• **Directions**: Scan the entries for the word "secondaryOf", and copy every line where it appears.

___ Excerpted records ___

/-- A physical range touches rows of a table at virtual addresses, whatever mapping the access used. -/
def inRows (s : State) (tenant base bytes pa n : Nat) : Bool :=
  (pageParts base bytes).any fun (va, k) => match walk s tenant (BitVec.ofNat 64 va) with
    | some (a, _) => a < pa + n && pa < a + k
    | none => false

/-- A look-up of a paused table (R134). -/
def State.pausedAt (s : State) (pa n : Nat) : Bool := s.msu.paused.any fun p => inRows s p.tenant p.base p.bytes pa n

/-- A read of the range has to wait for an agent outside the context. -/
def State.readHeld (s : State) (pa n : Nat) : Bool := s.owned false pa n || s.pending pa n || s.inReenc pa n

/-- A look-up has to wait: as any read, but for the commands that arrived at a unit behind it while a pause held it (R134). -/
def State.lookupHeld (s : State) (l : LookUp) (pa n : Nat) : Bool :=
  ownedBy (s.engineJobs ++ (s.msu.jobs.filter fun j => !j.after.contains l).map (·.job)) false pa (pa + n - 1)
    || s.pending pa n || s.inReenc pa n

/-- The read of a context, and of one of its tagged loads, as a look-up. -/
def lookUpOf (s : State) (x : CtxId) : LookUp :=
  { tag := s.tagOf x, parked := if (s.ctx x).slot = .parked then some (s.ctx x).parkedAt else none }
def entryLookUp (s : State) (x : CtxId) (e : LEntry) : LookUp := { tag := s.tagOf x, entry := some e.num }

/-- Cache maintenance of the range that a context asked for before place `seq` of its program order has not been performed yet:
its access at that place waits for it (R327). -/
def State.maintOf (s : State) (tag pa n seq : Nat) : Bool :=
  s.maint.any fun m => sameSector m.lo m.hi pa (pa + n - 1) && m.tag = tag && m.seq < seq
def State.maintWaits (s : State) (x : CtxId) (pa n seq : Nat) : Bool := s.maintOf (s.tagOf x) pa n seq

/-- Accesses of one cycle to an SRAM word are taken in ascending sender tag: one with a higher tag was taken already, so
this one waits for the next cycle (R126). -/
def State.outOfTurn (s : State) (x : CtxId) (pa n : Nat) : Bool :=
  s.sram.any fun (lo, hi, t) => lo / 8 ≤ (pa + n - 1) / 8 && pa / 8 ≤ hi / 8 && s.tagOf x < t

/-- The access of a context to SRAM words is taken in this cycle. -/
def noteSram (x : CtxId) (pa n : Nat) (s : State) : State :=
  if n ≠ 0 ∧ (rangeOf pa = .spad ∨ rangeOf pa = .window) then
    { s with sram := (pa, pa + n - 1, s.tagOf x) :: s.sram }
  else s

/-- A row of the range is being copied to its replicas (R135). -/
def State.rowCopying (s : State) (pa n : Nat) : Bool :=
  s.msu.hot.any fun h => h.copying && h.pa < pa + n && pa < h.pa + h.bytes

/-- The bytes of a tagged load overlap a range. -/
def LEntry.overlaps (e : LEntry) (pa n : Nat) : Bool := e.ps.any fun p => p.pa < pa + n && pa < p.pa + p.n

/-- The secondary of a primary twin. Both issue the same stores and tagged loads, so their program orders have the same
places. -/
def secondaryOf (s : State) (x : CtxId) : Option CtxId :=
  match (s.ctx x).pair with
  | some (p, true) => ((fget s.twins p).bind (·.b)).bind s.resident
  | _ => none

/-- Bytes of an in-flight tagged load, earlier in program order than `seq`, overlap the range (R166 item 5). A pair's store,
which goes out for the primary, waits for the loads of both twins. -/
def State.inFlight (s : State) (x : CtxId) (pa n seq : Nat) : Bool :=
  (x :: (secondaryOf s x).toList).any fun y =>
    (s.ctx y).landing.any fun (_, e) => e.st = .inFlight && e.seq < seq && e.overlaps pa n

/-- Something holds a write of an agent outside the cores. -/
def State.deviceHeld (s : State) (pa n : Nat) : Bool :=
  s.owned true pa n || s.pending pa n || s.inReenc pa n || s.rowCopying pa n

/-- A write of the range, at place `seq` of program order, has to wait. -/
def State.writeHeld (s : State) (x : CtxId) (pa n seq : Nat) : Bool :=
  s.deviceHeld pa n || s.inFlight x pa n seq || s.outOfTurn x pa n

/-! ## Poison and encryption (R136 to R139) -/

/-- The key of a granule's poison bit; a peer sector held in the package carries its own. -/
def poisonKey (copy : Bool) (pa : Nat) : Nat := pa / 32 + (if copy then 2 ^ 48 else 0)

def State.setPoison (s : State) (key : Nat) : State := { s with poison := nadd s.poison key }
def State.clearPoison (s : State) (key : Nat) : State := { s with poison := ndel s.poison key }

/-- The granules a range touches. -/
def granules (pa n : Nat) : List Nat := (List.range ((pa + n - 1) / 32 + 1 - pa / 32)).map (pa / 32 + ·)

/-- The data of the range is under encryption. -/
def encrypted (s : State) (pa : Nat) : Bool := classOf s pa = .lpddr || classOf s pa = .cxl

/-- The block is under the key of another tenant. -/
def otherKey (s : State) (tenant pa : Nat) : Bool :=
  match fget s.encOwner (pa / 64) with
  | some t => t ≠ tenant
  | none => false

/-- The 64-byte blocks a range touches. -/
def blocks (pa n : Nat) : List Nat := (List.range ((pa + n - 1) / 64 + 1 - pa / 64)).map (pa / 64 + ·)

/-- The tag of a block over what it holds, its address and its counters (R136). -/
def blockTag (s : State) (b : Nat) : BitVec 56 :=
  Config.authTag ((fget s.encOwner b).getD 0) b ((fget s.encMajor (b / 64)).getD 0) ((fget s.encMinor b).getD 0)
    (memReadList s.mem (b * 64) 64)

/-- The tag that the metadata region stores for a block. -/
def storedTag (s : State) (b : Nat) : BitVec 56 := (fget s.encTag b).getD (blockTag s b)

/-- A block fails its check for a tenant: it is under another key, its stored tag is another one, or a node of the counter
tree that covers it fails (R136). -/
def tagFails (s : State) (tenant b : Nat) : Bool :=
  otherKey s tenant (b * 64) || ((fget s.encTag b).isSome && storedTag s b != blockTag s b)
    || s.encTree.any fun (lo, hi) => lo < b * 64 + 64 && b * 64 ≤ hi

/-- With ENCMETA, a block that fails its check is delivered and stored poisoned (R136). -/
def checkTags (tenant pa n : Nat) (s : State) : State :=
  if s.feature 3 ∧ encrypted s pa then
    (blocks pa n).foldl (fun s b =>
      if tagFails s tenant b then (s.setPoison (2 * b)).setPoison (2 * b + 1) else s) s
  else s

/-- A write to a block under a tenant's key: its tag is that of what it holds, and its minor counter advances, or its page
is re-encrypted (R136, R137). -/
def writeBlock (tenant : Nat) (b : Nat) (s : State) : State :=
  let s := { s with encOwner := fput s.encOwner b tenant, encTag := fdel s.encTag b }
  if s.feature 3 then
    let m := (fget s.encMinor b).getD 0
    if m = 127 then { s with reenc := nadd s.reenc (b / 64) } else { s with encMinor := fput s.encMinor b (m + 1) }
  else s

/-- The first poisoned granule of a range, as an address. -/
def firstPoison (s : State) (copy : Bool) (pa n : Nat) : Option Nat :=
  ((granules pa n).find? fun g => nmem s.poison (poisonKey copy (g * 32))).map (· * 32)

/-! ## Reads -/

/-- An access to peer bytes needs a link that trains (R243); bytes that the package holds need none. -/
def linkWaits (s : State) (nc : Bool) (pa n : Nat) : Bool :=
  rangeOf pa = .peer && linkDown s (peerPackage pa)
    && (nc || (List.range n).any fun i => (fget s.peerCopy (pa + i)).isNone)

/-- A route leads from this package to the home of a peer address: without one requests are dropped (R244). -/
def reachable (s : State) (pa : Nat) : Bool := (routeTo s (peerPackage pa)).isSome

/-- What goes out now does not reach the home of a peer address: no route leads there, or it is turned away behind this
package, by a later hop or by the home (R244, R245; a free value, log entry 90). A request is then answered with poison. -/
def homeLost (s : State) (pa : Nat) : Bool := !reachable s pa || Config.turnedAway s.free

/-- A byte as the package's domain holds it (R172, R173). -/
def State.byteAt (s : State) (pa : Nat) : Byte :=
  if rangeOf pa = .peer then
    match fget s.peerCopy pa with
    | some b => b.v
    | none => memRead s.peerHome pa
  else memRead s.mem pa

___

• **Answer space**:
def secondaryOf (s : State) (x : CtxId) : Option CtxId :=
  (x :: (secondaryOf s x).toList).any fun y =>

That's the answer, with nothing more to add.